Koike Y, Yoneyama A, Shirai J, Ishida T, Shoda E, Miyazaki K, Sunaga S, Horie R, Aoki K, Koike K, Ogata I, Tahara T, Kato T, Nakahara K, Kariya T, Higashihara M
First Department of Internal Medicine, Faculty of Medicine, University of Tokyo, Japan.
Thromb Haemost. 1998 Jun;79(6):1106-10.
To evaluate thrombopoiesis in thrombocytopenic disorders, we simultaneously determined reticulated platelet counts in whole blood by FACScan flow cytometry and serum thrombopoietin (TPO) concentrations by a sensitive sandwich ELISA. The subjects were 40 healthy volunteers and 45 thrombocytopenic patients. In idiopathic thrombocytopenic purpura (ITP), the percentage of reticulated platelets was significantly elevated (5.61 +/- 2.02%: mean +/- SD) relative to normal controls (2.17 +/- 0.90%), but serum TPO concentrations (1.91 +/- 1.27 fmol/l) did not differ significantly from the normal range (1.43 +/- 0.62 fmol/l). The patients with aplastic anemia (AA) had decreased reticulated platelet counts and markedly increased serum TPO concentrations (13.65 +/- 10.64 fmol/l). In thrombocytopenic patients with liver cirrhosis (LC), the absolute number of reticulated platelets (1.65 +/- 1.11 x 10(9)/l) decreased similarly that in AA. However, serum TPO concentrations (1.38 +/- 0.50 fmol/l) did not increase in contrast to AA. Our findings suggested a possible dual mechanism of thrombocytopenia in LC; that is, thrombocytopenia in LC results from the decreased TPO production primarily in the liver adding to an increase in platelet sequestration in the spleen.

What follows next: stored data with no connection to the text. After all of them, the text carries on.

-- ==== Sys2Proof/Tests/Slice0.lean ====
section
/-! SUPPORT. Tests of the model: what WellFormed refuses, worked examples of the manual, and for each statement that has
premises states that meet them, clause by clause (`test_met_<statement>`). Expected values are the manual's. -/

namespace Sys2Proof.Tests

open Sys2Proof.Machine

-- One theorem at a time: the kernel evaluations below would otherwise each take a thread with a large stack.
set_option Elab.async false

/-! ## WellFormed refuses an ill-formed term of each check -/

def wset : WsetArgs := ⟨0, 0, 12, 0, 0, none, none, none, none, none⟩
def jsub : JsubArgs := ⟨3, 1, 256, none, none, [⟨0, 2⟩], []⟩

theorem test_wellFormed_accepts :
    (Instr.wset .A wset).wellFormed = true ∧ (Instr.jsub .A jsub).wellFormed = true ∧
    (Instr.openSession .B (some 65535) (some 65535)).wellFormed = true ∧ (Instr.jget .A 255).wellFormed = true ∧
    (Instr.unknownRequest .A 0x99).wellFormed = true := by decide

theorem test_wellFormed_open :
    (Instr.openSession .A (some 65536) none).wellFormed = false ∧
    (Instr.openSession .A none (some 65536)).wellFormed = false := by decide

theorem test_wellFormed_wset :
    (Instr.wset .A { wset with index := 256 }).wellFormed = false ∧
    (Instr.wset .A { wset with base := 2 ^ 32 }).wellFormed = false ∧
    (Instr.wset .A { wset with sizePower := 256 }).wellFormed = false ∧
    (Instr.wset .A { wset with slot := 256 }).wellFormed = false ∧
    (Instr.wset .A { wset with offset := 2 ^ 32 }).wellFormed = false ∧
    (Instr.wset .A { wset with rightsA := some 256 }).wellFormed = false ∧
    (Instr.wset .A { wset with rightsB := some 256 }).wellFormed = false ∧
    (Instr.wset .A { wset with waits := some 256 }).wellFormed = false ∧
    (Instr.wset .A { wset with limit := some 65536 }).wellFormed = false ∧
    (Instr.wset .A { wset with retries := some 256 }).wellFormed = false := by decide

theorem test_wellFormed_indices :
    (Instr.wrel .A 256).wellFormed = false ∧ (Instr.wget .A 256).wellFormed = false ∧
    (Instr.spwrOn .A 256 false).wellFormed = false ∧ (Instr.spwrOff .A 256 true).wellFormed = false ∧
    (Instr.scfg .A 256 0).wellFormed = false ∧ (Instr.scfg .A 0 256).wellFormed = false ∧
    (Instr.sclr .A 256).wellFormed = false ∧ (Instr.sget .A 256).wellFormed = false ∧
    (Instr.jpau .A 256).wellFormed = false ∧ (Instr.jres .A 256).wellFormed = false ∧
    (Instr.jcan .A 256).wellFormed = false ∧ (Instr.jget .A 256).wellFormed = false := by decide

theorem test_wellFormed_jsub :
    (Instr.jsub .A { jsub with tag := 256 }).wellFormed = false ∧
    (Instr.jsub .A { jsub with kind := 256 }).wellFormed = false ∧
    (Instr.jsub .A { jsub with blockSize := 65536 }).wellFormed = false ∧
    (Instr.jsub .A { jsub with flags := some 256 }).wellFormed = false ∧
    (Instr.jsub .A { jsub with primary := [⟨2 ^ 32, 1⟩] }).wellFormed = false ∧
    (Instr.jsub .A { jsub with destination := [⟨0, 65536⟩] }).wellFormed = false ∧
    (Instr.jsub .A { jsub with primary := List.replicate 63 ⟨0, 1⟩ }).wellFormed = false := by decide

theorem test_wellFormed_frames :
    (Instr.unknownRequest .A 0x50).wellFormed = false ∧
    (Instr.reqFrameArrives .A 0x50 (List.replicate 513 0)).wellFormed = false ∧
    (Instr.datFrameArrives .A 3 (List.replicate 2051 0)).wellFormed = false ∧
    (Instr.characterReceived .A 0x3FF).wellFormed = false := by
  refine ⟨by decide, ?_, ?_, by decide⟩ <;> simp only [Instr.wellFormed, List.length_replicate] <;> decide

/-! ## Small states -/

/-- Link A with an open session and nothing else. -/
def opened : LinkState := { LinkState.reset with session := .opened, dataTimeout := some 1000, holdLimit := some 5 }

/-- The reset state with link A as given and nothing on either line. -/
def withA (x : LinkState) : State := { State.reset with linkA := x, linkB := LinkState.reset }

/-- A session is open on link A. -/
def base : State := withA opened

def job (kind : JobKind) (state : JobState) : Job where
  tag := 3
  kind := kind
  blockSize := 256
  stopOnError := true
  segmentNotices := false
  pattern := none
  primary := [⟨0, 2⟩]
  destination := []
  total := 2
  state := state
  causeHost := false
  causeLatch := false
  nextBlock := 0
  posPrimary := ⟨0, 0, 0⟩
  posDestination := ⟨0, 0, 0⟩
  bindPrimary := none
  bindDestination := none
  completed := 0
  failed := 0
  firstError := none
  credits := 0
  nextExpected := 0
  holdTimer := .stopped
  dataTimer := .stopped

/-- Link A with one job on a BUSY lane. -/
def withJob (j : Job) : State := withA { opened with live := [j], lane := ⟨.busy, 0, 0⟩ }

def identity : Identity := ⟨.readWrite, 13, 16, 1, List.replicate 8 0, List.replicate 16 0⟩

/-- A READY slot with a module of 8 KiB. -/
def readySlot : Slot := { Slot.reset with state := .ready, generation := 1, identity := some identity, presPin := true }

def withSlot0 (x : Slot) (s : State) : State := s.onSlot 0 (fun _ => x)

def busRequest : BusRequest := ⟨0, 0, .read, 1, 100, 1, 256⟩
def binding : Binding := ⟨0, 0, 1, 100, 1, 1⟩

/-- A READ block of lane A in flight to slot 0, its word waiting for the response. -/
def flight : Transfer where
  requester := .lane .A
  slot := 0
  direction := .read
  dataWidth := 16
  address := 0
  wordCount := 128
  waits := 1
  limit := 100
  retriesLeft := 0
  wordIndex := 0
  buffer := some 0
  phase := .response
  watchdog := .running 100

/-- The identity read of slot 0 in flight, its last word waiting for the response. -/
def identFlight : Transfer :=
  { flight with
    requester := .identify, dataWidth := 8, wordCount := 32, waits := 7, limit := 1000, wordIndex := 31, buffer := none,
    watchdog := .running 1000 }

为评估血小板减少性疾病中的血小板生成情况,我们通过FACScan流式细胞术同时测定全血中网织血小板计数,并通过灵敏的夹心酶联免疫吸附测定法测定血清血小板生成素(TPO)浓度。研究对象为40名健康志愿者和45名血小板减少症患者。在特发性血小板减少性紫癜(ITP)中,相对于正常对照组(2.17±0.90%),网织血小板百分比显著升高(5.61±2.02%:均值±标准差),但血清TPO浓度(1.91±1.27 fmol/l)与正常范围(1.43±0.62 fmol/l)相比无显著差异。再生障碍性贫血(AA)患者的网织血小板计数降低,血清TPO浓度显著升高(13.65±10.64 fmol/l)。在肝硬化(LC)血小板减少症患者中,网织血小板绝对数(1.65±1.11×10⁹/l)与AA患者相似而降低。然而,与AA患者不同,血清TPO浓度(1.38±0.50 fmol/l)并未升高。我们的研究结果提示LC中血小板减少可能存在双重机制;即,LC中的血小板减少主要是由于肝脏中TPO生成减少,再加上脾脏中血小板滞留增加所致。